Conversely, Air Potato stands out especially in: vitamin-c (20mg, 22% VDR) and potassium (400mg, 11% VDR).

3. Medicinal Properties and Bioactive Compounds

From a phytonutrient and bioactive perspective, each superfood interacts with cellular receptors uniquely to deliver medicinal and cell-protective benefits.

Roasted Beetroot contains highly valuable active principles: Betanin (A potent antioxidant that helps reduce oxidative stress in the body.).

Roasted Beetroot posee propiedades descritas como: Antioxidant, Anti-inflammatory, Cardiovascular support.

4. AI Clinical Verdict

We conclude with the AI Clinical Verdict. Evaluating the Nutri-Scores (Roasted Beetroot: 95/100 vs Air Potato: 90/100), we determine that Roasted Beetroot offers a superior overall nutrient density profile.

Weight Control / Caloric Deficit

For Weight Control / Caloric Deficit, the recommended food is Roasted Beetroot due to its excellent volume-to-calorie ratio and hydration/fiber content.

Athletic Performance / Hypertrophy

For Muscle Gain and Athletic Performance, the biochemically advantageous option is Air Potato because of its higher protein/amino acid content.
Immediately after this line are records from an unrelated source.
-- ==== Sys2Proof/Machine/Flags.lean ====
section
/-! DEFINITION. What is computed from the records rather than held in them: the estimate of R91 to R94 and the conditions
of R95, R104, R105, R107 and R146. -/

namespace Sys2Proof.Machine

/-! ### Saturating sums (R93) -/

/-- The limit of a 24-bit unsigned number. -/
def satLimit : Nat := 16777215

/-- A number kept in 24 bits, and whether a saturation took effect (R93). -/
structure Sat where
  val : Nat
  sat : Bool
  deriving DecidableEq, Repr

/-- A product or sum kept in 24 bits (R93). -/
def satOf (n : Nat) : Sat := { val := min n satLimit, sat := decide (satLimit < n) }

/-- A sum of two kept numbers (R93). -/
def satAdd (a b : Sat) : Sat :=
  { val := min (a.val + b.val) satLimit, sat := a.sat || b.sat || decide (satLimit < a.val + b.val) }

/-- A sum of products and terms, each kept in 24 bits (R93). -/
def satSum (l : List Nat) : Sat := l.foldl (fun acc n => satAdd acc (satOf n)) { val := 0, sat := false }

/-! ### The estimate (R91 to R94) -/

/-- The work of a dish line of kind `k`: ⌈demand ÷ B⌉ × T (R91). -/
def Device.lineWork (d : Device) (k : Nat) (l : DishLine) : Option Nat :=
  match d.dish? l.dish with
  | some x => if x.kind == k && decide (0 < l.demand) then some (ceilDiv l.demand x.batch * x.cook) else none
  | none => none

/-- A batch that has not been started: FORMED or CALLED. -/
def Batch.waits (b : Batch) : Bool := b.state == .formed || b.state == .called

/-- The batches of a wave that count in its own work on kind `k` (R91). -/
def Device.ownBatches (d : Device) (w : Wave) (k : Nat) : List Batch :=
  (d.batchesOf w.ref).filter (fun b => b.waits && d.kindOf b.dish == some k)

/-- W_k, the wave's own work on kind `k` (R91). -/
def Device.ownWork (d : Device) (w : Wave) (k : Nat) : Sat :=
  satSum (w.lines.filterMap (d.lineWork k) ++ (d.ownBatches w k).map (fun b => d.cookOf b.dish))

/-- Tmax_k, the longest single cook that contributes to W_k (R91). -/
def Device.longestCook (d : Device) (w : Wave) (k : Nat) : Nat :=
  (w.lines.filterMap (fun l => (d.lineWork k l).map (fun _ => d.cookOf l.dish))
    ++ (d.ownBatches w k).map (fun b => d.cookOf b.dish)).foldl max 0

/-- What another live batch counts in the backlog: its T before its start, the time to its due while COOKING (R92). -/
def Device.batchBacklog (d : Device) (b : Batch) : Nat :=
  match b.state with
  | .formed => d.cookOf b.dish
  | .called => d.cookOf b.dish
  | .cooking => (tickDiff (b.due.getD d.now) d.now).toNat
  | .due => 0
  | .holding => 0

/-- The order of waves not yet SET: call time, then pass address, then wave number (R92). -/
def callsEarlier (a b : Wave) : Bool :=
  match a.call, b.call with
  | some x, some y =>
      before x y || (x == y &&
        (decide (a.noticeId.pass.toNat < b.noticeId.pass.toNat) ||
          (a.noticeId.pass == b.noticeId.pass && decide (a.noticeId.num.toNat < b.noticeId.num.toNat))))
  | _, _ => false

/-- Another wave whose demand lies ahead of `w` (R92). -/
def liesAhead (w x : Wave) : Bool :=
  x.ref != w.ref &&
    (match x.state with
      | .opened => callsEarlier x w
      | .settling => callsEarlier x w
      | .goSet => true
      | .away => false)

/-- Q_k, the backlog ahead of the wave on kind `k` (R92). -/
def Device.backlog (d : Device) (w : Wave) (k : Nat) : Sat :=
  satSum (((d.bp.batches.filter (fun b => b.wave != w.ref && d.kindOf b.dish == some k)).map d.batchBacklog)
    ++ (d.wu.waves.filter (liesAhead w)).flatMap (fun x => x.lines.filterMap (d.lineWork k)))

/-- D_k, the kind's lead, with its saturations; none where the wave has no work on the kind (R93). -/
def Device.kindLead (d : Device) (w : Wave) (k : Nat) : Option Sat :=
  let work := d.ownWork w k
  if work.val == 0 then none
  else
    let longest := d.longestCook w k
    let ahead := satAdd (d.backlog w k) work
    let lanes := d.lanesOfKind k
    let rounded := satAdd { ahead with val := ahead.val - longest } (satOf (lanes - 1))
    let total := satAdd { rounded with val := rounded.val / lanes } (satOf longest)
    some { val := min total.val 32767, sat := total.sat || decide (32767 < total.val) }

/-- The estimate of a wave; none where it has no work on this station (R94). -/
def Device.estimate (d : Device) (w : Wave) : Option Estimate :=
  match [0, 1, 2, 3].filterMap (d.kindLead w) with
  | [] => none
  | x :: xs =>
      some { tick := d.now + ticks ((x :: xs).foldl (fun m y => max m y.val) 0) + ticks d.cfg.margin
             saturated := (x :: xs).any (·.sat) }

/-! ### Conditions read from the records -/

/-- Own clock is after a time. -/
def Device.isAfter (d : Device) (t : Tick) : Bool := before t d.now

/-- A batch of a SET wave is behind: FORMED or CALLED, and own clock after its latest start plus the offer threshold
(R104). -/
def Device.behind (d : Device) (b : Batch) : Bool :=
  b.waits && d.waveStateOf b.wave == some .goSet && d.isAfter (b.ls + ticks d.cfg.threshold)

/-- A batch's offers are spent (R104). -/
def Batch.spent (b : Batch) : Bool := decide (2 ≤ b.attempts) || b.outcome == some .noTaker

/-- A late batch: behind and spent (R104). -/
def Device.isLate (d : Device) (b : Batch) : Bool := d.behind b && b.spent

/-- The held estimate of a wave is later than its go time (R105, R107). -/
def estLater (w : Wave) : Bool :=
  match w.est, w.go with
  | some e, some g => before g e.tick
  | _, _ => false

/-- Own clock is before the go time less 16 (R105). -/
def Device.beforeCutoff (d : Device) (w : Wave) : Bool :=
  match w.go with
  | some g => before d.now (g - 16)
  | none => false

/-- The four sending conditions of a SLIP (R105). -/
def Device.slipHolds (d : Device) (w : Wave) : Bool :=
  w.state == .goSet && (d.batchesOf w.ref).any d.isLate && estLater w && decide (w.slips < 3) && d.beforeCutoff w

/-- The announcing conditions of an OPEN wave (R95). -/
def Device.announceHolds (d : Device) (w : Wave) : Bool :=
  w.state == .opened &&
    (match w.est, w.own with
      | some _, .absent => true
      | some _, .withdrawn _ => true
      | some e, .estimate t stamp =>
          decide (d.cfg.reportStep ≤ (tickDiff e.tick t).natAbs) || atOrAfter d.now (stamp + 24)
      | none, .estimate .. => true
      | none, .absent => false
      | none, .withdrawn _ => false)

/-- A batch whose lateness makes it late at the last moment: no SLIP can move its wave any more (R107). -/
def Device.lateDue (d : Device) (w : Wave) (b : Batch) : Bool :=
  d.isLate b && !b.late && estLater w && (decide (3 ≤ w.slips) || !d.beforeCutoff w)

/-- A candidate for an OFFER (R146). -/
def Device.candidate (d : Device) (b : Batch) : Bool :=
  d.behind b && !b.staged && decide (b.attempts < 2) && !b.adopted &&
    (match b.lastOffer with
      | none => true
      | some t => atOrAfter d.now (t + 8))

/-- How far a batch is past its latest start. -/
def Device.lateness (d : Device) (b : Batch) : Int := tickDiff d.now b.ls

/-- The order of candidates: greatest lateness, then formation (R146). -/
def Device.moreBehind (d : Device) (a b : Batch) : Bool :=
  decide (d.lateness b < d.lateness a) || (d.lateness a == d.lateness b && formedEarlier a.seq b.seq)

/-- The candidate the Batch Planner names (R146). -/
def Device.topCandidate (d : Device) : Option Batch := (sortBy d.moreBehind (d.bp.batches.filter d.candidate)).head?

/-! ### The evaluation of R90 -/

/-- The held estimates computed anew; a record in SETTLING or AWAY holds none (R90). -/
def Device.recompute (d : Device) : Device :=
  d.onWu (fun u =>
    { u with waves := u.waves.map (fun w =>
        { w with est := if w.state == .opened || w.state == .goSet then d.estimate w else none }) })

/-- A READY placed for a wave when an announcing condition holds and none waits or is in flight (R95). -/
def Device.announce (ref : Nat) (d : Device) : Device :=
  match d.wave? ref with
  | some w =>
      if d.announceHolds w && !d.waiting (.ready ref) && !d.flying (.ready ref) then d.place (.ready ref) else d
  | none => d

/-- A SLIP placed for a wave when its sending conditions hold and none waits or is in flight (R105). -/
def Device.slipEval (ref : Nat) (d : Device) : Device :=
  match d.wave? ref with
  | some w => if d.slipHolds w && !d.waiting (.slip ref) && !d.flying (.slip ref) then d.place (.slip ref) else d
  | none => d

/-- The late marker set and BATCH_LATE queued for a batch (R107). -/
def Device.markLate (bid : Nat) (d : Device) : Device :=
  match d.batch? bid with
  | none => d
  | some b =>
      match d.wave? b.wave with
      | none => d
      | some w =>
          if d.lateDue w b then
            (d.onBatch bid (fun x => { x with late := true })).notify
              (.batchLate w.noticeId b.seq (min 65535 (d.lateness b).toNat))
          else d

/-- An OFFER placed for the candidate most behind (R146). -/
def Device.offerEval (d : Device) : Device :=
  if d.fe.station == .onLine && !d.waiting (.offer 0) && !d.flying (.offer 0)
      && decide (d.bp.handed.length < Config.handedCapacity) then
    match d.topCandidate with
    | some b => (d.onBatch b.bid (fun x => { x with offerPending := true })).place (.offer b.bid)
    | none => d
  else d

/-- The evaluation of R90 with the conditions it leads to: held estimates, READY (R95), SLIP (R105), BATCH_LATE (R107),
OFFER (R146). A pass makes no estimate (R157). -/
def Device.evaluate (d : Device) : Device :=
  if d.isPass then d
  else
    let d := d.recompute
    let refs := d.wu.waves.map (·.ref)
    let d := refs.foldl (fun x r => x.announce r) d
    let d := refs.foldl (fun x r => x.slipEval r) d
    let d := (d.bp.batches.map (·.bid)).foldl (fun x b => x.markLate b) d
    d.offerEval

/-- The evaluation of R90 after an event that may have changed a live batch, where it did: demand changes only with a
batch there (R90, R146). -/
def Device.evaluateSince (d before : Device) : Device := if d.bp == before.bp then d else d.evaluate

end Sys2Proof.Machine
end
Glycemic Control / Insulin Sensitivity

For Glycemic Control / Insulin Sensitivity, Air Potato is recommended due to its low glycemic impact.

Cardiovascular Health / Antioxidants

For Cardiovascular Health and Antioxidants, Roasted Beetroot stands out due to its concentration of cardioprotective compounds and key minerals.

Nutritional Synergy Clinical Tip: Consuming both Roasted Beetroot and Air Potato together in the same meal plan allows for enhanced nutrient absorption (such as Vitamin C facilitating non-heme iron assimilation) and provides a more comprehensive antioxidant defense shield.